--- Aim of the exercise ---
From the entries that follow, list every line in which the string "sentinel" appears.

(Data extracted from a collection)
↓↓↓

/-- Inside a render of three samples: a missed sentinel, the last sample, a play call due, and a quiet rest. -/
theorem witness_HandlerReturnAnswersSample_render :
    (let s := returning (.irq [] 5 (some ⟨3, 1, false⟩)) 1 160000 .none
     s.busy = true ∧ s.run.caller = .irq [] 5 (some ⟨3, 1, false⟩) ∧ s.runEnds 160000 ∧ s.exit ≠ .sentinel) ∧
    (let s := returning (.irq [] 5 (some ⟨3, 2, true⟩)) 1 0 .sentinel
     s.busy = true ∧ s.run.caller = .irq [] 5 (some ⟨3, 2, true⟩) ∧ s.runEnds 0 ∧ s.runEnded.sessionFault = false ∧
       s.irqFailed = false ∧ 3 = 2 + 1) ∧
    (let s := { returning (.irq [] 5 (some ⟨3, 1, false⟩)) 1 0 .sentinel with
       seq := { loaded.seq with tickAcc := 47950 } }
     s.runEnds 0 ∧ 1 + 1 < 3 ∧ s.MemoryInv ∧ s.hostRate ≤ s.seq.tickAcc + s.seq.tickRate ∧ 1 ≤ s.seq.tickRate) ∧
    (let s := { returning (.irq [] 5 (some ⟨3, 1, false⟩)) 1 0 .sentinel with
       seq := { loaded.seq with tickAcc := 47949 } }
     s.runEnds 0 ∧ 1 + 1 < 3 ∧
       ({ s.runEnded with seq := { s.seq with tickAcc := s.seq.tickAcc + s.seq.tickRate } }).undisturbed (3 - (1 + 1))) := by
  refine ⟨⟨rfl, rfl, ?_, ?_⟩, ⟨rfl, rfl, ?_, rfl, rfl, rfl⟩, ⟨?_, by decide, idle_memory, by decide, by decide⟩,
    ?_, by decide, ?_⟩
  · unfold State.runEnds; decide
  · decide
  · unfold State.runEnds; decide
  · unfold State.runEnds; decide
  · unfold State.runEnds; decide
  · unfold State.undisturbed; decide

theorem witness_CallbackConditions :
    (running .host).busy = true ∧ (0x31 : Half) ≠ 0x48 ∧ (0x31 : Half) ≠ 0x30 ∧ isCallback (.cbReset 0x500) = true ∧
    idle.busy = false := by decide

/-- The highest stack pointer with its size in RAM, and the sizes -1, the whole of free RAM, and a byte more. -/
theorem witness_MallocBumpsPointer :
    (let s := { returning .host 1 0 .none with
       cpu := ⟨0x3FFFFA, 0, 0x2700, none⟩, mem := [(0x3FFFFC, 0xFF), (0x3FFFFD, 0xFF), (0x3FFFFE, 0xFF), (0x3FFFFF, 0xFF)] }
     s.busy = true ∧ s.BumpInv ∧ (s.cpu.a7.toNat + 2) % 2 = 0 ∧ s.cpu.a7.toNat + 2 + 4 ≤ 0x400000 ∧
       s.mem.read32 (s.cpu.a7.toNat + 2) = 0xFFFFFFFF) ∧
    (let s := { returning .host 1 0 .none with
       cpu := ⟨0x1000, 0, 0x2700, none⟩, mem := [(0x1003, 0x0F), (0x1004, 0xFF), (0x1005, 0xFC)] }
     s.mem.read32 0x1002 = 0x0FFFFC ∧ s.bump.toNat + (0x0FFFFC + 3) / 4 * 4 ≤ 0x400000) ∧
    (let s := { returning .host 1 0 .none with
       cpu := ⟨0x1000, 0, 0x2700, none⟩, mem := [(0x1003, 0x0F), (0x1004, 0xFF), (0x1005, 0xFD)] }
     s.mem.read32 0x1002 = 0x0FFFFD ∧ 0x400000 < s.bump.toNat + (0x0FFFFD + 3) / 4 * 4) := by
  unfold State.BumpInv
  decide

/-- The highest address inside the 24-bit space, an odd stack pointer, the lowest address outside, and the one
address whose second half alone is outside. -/
theorem witness_MallocBumpsPointer_addresses :
    (let a := (0xFFFFFA : Long).toNat + 2
     a % 2 = 0 ∧ a + 2 < 2 ^ 24) ∧
    ((0x1001 : Long).toNat + 2) % 2 = 1 ∧
    (let a := (0xFFFFFE : Long).toNat + 2
     a % 2 = 0 ∧ 2 ^ 24 ≤ a) ∧
    (let a := (0xFFFFFC : Long).toNat + 2
     a % 2 = 0 ∧ a < 2 ^ 24 ∧ 2 ^ 24 ≤ a + 2) := by decide

theorem witness_LoadAndSubsongInfo_load :
    (idle.busy = false ∧ idle.oob.song = none) ∧
    (let m : SongModule := { module128 with subsongCount := 129 }
     128 < m.subsongCount ∧ ({ module128 with subsongCount := 0 }).subsongCount = 0 ∧
       ({ module128 with tickRate := 0 }).tickRate = 0) ∧
    (let s := { idle with oob := { OutOfBand.atReset with song := some module128, hostRate := 250000 } }
     s.busy = false ∧ s.oob.song = some module128 ∧ module128.headerOk = true ∧ 1 ≤ module128.subsongCount ∧
       module128.subsongCount ≤ 128 ∧ 1 ≤ module128.tickRate ∧ module128.duration.length = module128.subsongCount ∧
       1 ≤ s.oob.hostRate ∧ s.oob.hostRate ≤ 250000) := by decide +kernel

theorem witness_LoadAndSubsongInfo_info :
    loaded.ready ∧ (0 : Long).toNat < 1 ∧ loaded.seq.subsongCount < (2 : Long).toNat ∧ idle.seq.loaded = false ∧
    (loaded.seq.loaded = true ∧ 1 ≤ (1 : Long).toNat ∧ (1 : Long).toNat ≤ loaded.seq.subsongCount) :=
  ⟨⟨rfl, rfl⟩, by decide, by decide, rfl, rfl, by decide, by decide⟩

theorem witness_InitSubSongRunsInit :
    (loaded.ready ∧ loaded.seq.loaded = true ∧ 1 ≤ (1 : Long).toNat ∧ (1 : Long).toNat ≤ loaded.seq.subsongCount ∧
      loaded.seq.image.length ≤ 0x3F0000) ∧
    (idle.ready ∧ idle.seq.loaded = false) := ⟨⟨⟨rfl, rfl⟩, rfl, by decide, by decide, by decide⟩, idle_ready, rfl⟩

/-- Init that reaches its sentinel in its first slice, one that is fatal in a later one, and one that uses up its
last. -/
theorem witness_InitOutcome :
    (let s := returning (.init 1) 500 0 .sentinel
     s.inputs = .agentReturn 0 :: [] ∧ s.busy = true ∧ s.run.caller = .init 1 ∧ s.runEnds 0) ∧
    (let s := returning (.init 128) 2 0 .illegal
     s.inputs = .agentReturn 0 :: [] ∧ s.busy = true ∧ s.run.caller = .init 128 ∧ s.runEnds 0) ∧
    (let s := returning (.init 1) 1 160000 .none
     s.inputs = .agentReturn 160000 :: [] ∧ s.busy = true ∧ s.run.caller = .init 1 ∧ s.runEnds 160000) := by
  unfold State.runEnds
  decide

↑↑↑

--- Task output ---
/-- Inside a render of three samples: a missed sentinel, the last sample, a play call due, and a quiet rest. -/
     s.busy = true ∧ s.run.caller = .irq [] 5 (some ⟨3, 1, false⟩) ∧ s.runEnds 160000 ∧ s.exit ≠ .sentinel) ∧
    (let s := returning (.irq [] 5 (some ⟨3, 2, true⟩)) 1 0 .sentinel
    (let s := { returning (.irq [] 5 (some ⟨3, 1, false⟩)) 1 0 .sentinel with
    (let s := { returning (.irq [] 5 (some ⟨3, 1, false⟩)) 1 0 .sentinel with
/-- Init that reaches its sentinel in its first slice, one that is fatal in a later one, and one that uses up its
    (let s := returning (.init 1) 500 0 .sentinel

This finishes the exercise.